I think that, before criticising banding in general, it may be helpful to find
ways to help build understanding surrounding scientific activities so that
people can make informed decisions. I know that most universities in Australia
allow the public to attend many of the seminars they run. Approaching biology
and ecology departments at a local university is one way getting more exposure
to some of the great work being done out there. Sadly, in Australia there is
very little media coverage of discovery science (unlike say on the BBC:
Subject: A Band of Birders & Others
Date: Sun, 19 Oct 2014 16:18:48 +1100
Gidday Everyone Please remember this is just a point of few from different
sides and there is nothing personal against anyone on this forum. Bird Banding
is certainly a touchy subject and my original post was very emotional, I have
calmed down now and slowly thought about the subject. I have in no way changed
my view on this subject and as Damien has put his views forward point by point,
can I challenge what he has said, in some ways? For there is no Federal or
State funding on the detrimental effects of banding birds for the sake of
research and what evidence can I and people who want to remain anonymous give
back about banding, please also remember I am not against all banding if it is
for the sake of critical research to save a species. No 1 What happens to birds
that are injured when either they are caught in a mist net or when Cannon
Netting are they sent off to be looked after by carers or do they have their
necks rung to put them out of their misery. No 2 Birds flush naturally if a
person or animal gets too close to them that is their most natural instinct and
in no way does it cause stress to a bird it is there natural defence.If a bird
is called in, it can leave of its own free will and I for one do notice that if
a bird is agitated I immediately stop the call as the birds welfare is my main
priority not the photo. Getting caught in a mist net, and how are birds caught
in a mist net? they are usually herded or flushed towards a net! So then after
they are trapped in the net they are manhandled, and in a lot of cases jabbed
for blood samples, before being ringed, and then placed in a bag to be
eventually released. In the case of waders being released, most of them
singularly they become ideal prey for predators, so what price for research?

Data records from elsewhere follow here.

/-! inc -/

@[simp] theorem Slice.inc_tx (s : Slice) (f : Nat → RF) : (s.inc f).tx = s.tx := rfl
@[simp] theorem Slice.inc_free (s : Slice) (f : Nat → RF) : (s.inc f).free = s.free := rfl
@[simp] theorem Slice.inc_board (s : Slice) (f : Nat → RF) : (s.inc f).board = s.board := rfl
@[simp] theorem Slice.inc_on (s : Slice) (f : Nat → RF) : (s.inc f).on = s.on := rfl
@[simp] theorem Slice.inc_gt (s : Slice) (f : Nat → RF) : (s.inc f).gt = s.gt := rfl
@[simp] theorem Slice.inc_markGt (s : Slice) (f : Nat → RF) : (s.inc f).markGt = s.markGt := rfl
@[simp] theorem Slice.inc_guardGt (s : Slice) (f : Nat → RF) : (s.inc f).guardGt = s.guardGt := rfl
@[simp] theorem Slice.inc_cfgGt (s : Slice) (f : Nat → RF) : (s.inc f).cfgGt = s.cfgGt := rfl
@[simp] theorem Slice.inc_aligned (s : Slice) (f : Nat → RF) : (s.inc f).aligned = s.aligned := rfl
@[simp] theorem Slice.inc_slew (s : Slice) (f : Nat → RF) : (s.inc f).slew = s.slew := rfl
@[simp] theorem Slice.inc_regs (s : Slice) (f : Nat → RF) : (s.inc f).regs = s.regs.wr (f 0) (s.rd f + 1) := rfl
@[simp] theorem Slice.inc_cfg (s : Slice) (f : Nat → RF) : (s.inc f).cfg = s.cfg := rfl
@[simp] theorem Slice.inc_cfgNext (s : Slice) (f : Nat → RF) : (s.inc f).cfgNext = s.cfgNext := rfl
@[simp] theorem Slice.inc_cfgRx (s : Slice) (f : Nat → RF) : (s.inc f).cfgRx = s.cfgRx := rfl
@[simp] theorem Slice.inc_arb (s : Slice) (f : Nat → RF) : (s.inc f).arb = s.arb := rfl
@[simp] theorem Slice.inc_grant (s : Slice) (f : Nat → RF) : (s.inc f).grant = s.grant := rfl
@[simp] theorem Slice.inc_ports (s : Slice) (f : Nat → RF) : (s.inc f).ports = s.ports := rfl
@[simp] theorem Slice.inc_acts (s : Slice) (f : Nat → RF) : (s.inc f).acts = s.acts := rfl
@[simp] theorem Slice.inc_room (s : Slice) (f : Nat → RF) : (s.inc f).room = s.room := rfl
@[simp] theorem Slice.inc_doors (s : Slice) (f : Nat → RF) : (s.inc f).doors = s.doors := rfl
@[simp] theorem Slice.inc_fio (s : Slice) (f : Nat → RF) : (s.inc f).fio = s.fio := rfl
@[simp] theorem Slice.inc_lse (s : Slice) (f : Nat → RF) : (s.inc f).lse = s.lse := rfl
@[simp] theorem Slice.inc_lamps (s : Slice) (f : Nat → RF) : (s.inc f).lamps = s.lamps := rfl
@[simp] theorem Slice.inc_hels (s : Slice) (f : Nat → RF) : (s.inc f).hels = s.hels := rfl

/-! flag -/

@[simp] theorem Slice.flag_tx (s : Slice) (f : Nat → RF) (b : Bool) : (s.flag f b).tx = s.tx := rfl
@[simp] theorem Slice.flag_free (s : Slice) (f : Nat → RF) (b : Bool) : (s.flag f b).free = s.free := rfl
@[simp] theorem Slice.flag_board (s : Slice) (f : Nat → RF) (b : Bool) : (s.flag f b).board = s.board := rfl
@[simp] theorem Slice.flag_on (s : Slice) (f : Nat → RF) (b : Bool) : (s.flag f b).on = s.on := rfl
@[simp] theorem Slice.flag_gt (s : Slice) (f : Nat → RF) (b : Bool) : (s.flag f b).gt = s.gt := rfl
@[simp] theorem Slice.flag_markGt (s : Slice) (f : Nat → RF) (b : Bool) : (s.flag f b).markGt = s.markGt := rfl
@[simp] theorem Slice.flag_guardGt (s : Slice) (f : Nat → RF) (b : Bool) : (s.flag f b).guardGt = s.guardGt := rfl
@[simp] theorem Slice.flag_cfgGt (s : Slice) (f : Nat → RF) (b : Bool) : (s.flag f b).cfgGt = s.cfgGt := rfl
@[simp] theorem Slice.flag_aligned (s : Slice) (f : Nat → RF) (b : Bool) : (s.flag f b).aligned = s.aligned := rfl
@[simp] theorem Slice.flag_slew (s : Slice) (f : Nat → RF) (b : Bool) : (s.flag f b).slew = s.slew := rfl
@[simp] theorem Slice.flag_regs (s : Slice) (f : Nat → RF) (b : Bool) : (s.flag f b).regs = s.regs.wr (f 0) (b2n b) := rfl
@[simp] theorem Slice.flag_cfg (s : Slice) (f : Nat → RF) (b : Bool) : (s.flag f b).cfg = s.cfg := rfl
@[simp] theorem Slice.flag_cfgNext (s : Slice) (f : Nat → RF) (b : Bool) : (s.flag f b).cfgNext = s.cfgNext := rfl
@[simp] theorem Slice.flag_cfgRx (s : Slice) (f : Nat → RF) (b : Bool) : (s.flag f b).cfgRx = s.cfgRx := rfl
@[simp] theorem Slice.flag_arb (s : Slice) (f : Nat → RF) (b : Bool) : (s.flag f b).arb = s.arb := rfl
@[simp] theorem Slice.flag_grant (s : Slice) (f : Nat → RF) (b : Bool) : (s.flag f b).grant = s.grant := rfl
@[simp] theorem Slice.flag_ports (s : Slice) (f : Nat → RF) (b : Bool) : (s.flag f b).ports = s.ports := rfl
@[simp] theorem Slice.flag_acts (s : Slice) (f : Nat → RF) (b : Bool) : (s.flag f b).acts = s.acts := rfl
@[simp] theorem Slice.flag_room (s : Slice) (f : Nat → RF) (b : Bool) : (s.flag f b).room = s.room := rfl
@[simp] theorem Slice.flag_doors (s : Slice) (f : Nat → RF) (b : Bool) : (s.flag f b).doors = s.doors := rfl
@[simp] theorem Slice.flag_fio (s : Slice) (f : Nat → RF) (b : Bool) : (s.flag f b).fio = s.fio := rfl
@[simp] theorem Slice.flag_lse (s : Slice) (f : Nat → RF) (b : Bool) : (s.flag f b).lse = s.lse := rfl
@[simp] theorem Slice.flag_lamps (s : Slice) (f : Nat → RF) (b : Bool) : (s.flag f b).lamps = s.lamps := rfl
@[simp] theorem Slice.flag_hels (s : Slice) (f : Nat → RF) (b : Bool) : (s.flag f b).hels = s.hels := rfl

And can someone please tell me what is the natural defence of a bird against
that? No 3 Have a look at the banding done on the Orange-bellied Parrot, the
banding on this species has done nothing, yet pure observation tells us that
they are losing their habitat in Victoria and South Australia and this has been
learnt by counting numbers not by putting an extremely endangered bird thru the
traumatisation of banding. No 4 There are quite a few of us out in the field,
week in & out who observe what is going on out there, we know that Australia is
a boom bust cycle for some birds and we are well aware of what population
growth and unscrupulous developers are doing. But when do we draw the line
about banding birds for what some believe is for the good of the species, is
the stress and maiming and sometimes death of a bird in the so-called sake of
research worth it? Also if anybody out there has a photo of an injured bird
done by banding or they think that a bird has to many bands on its legs please
send them to me and I will put them up on my website. I for one think it is
time that we seriously looked at the habit of Bird Banging for Banding sake and
need to come up with a different way, Just remember that way back research was
done by shooting, then skinning birds which we all now look at as barbaric.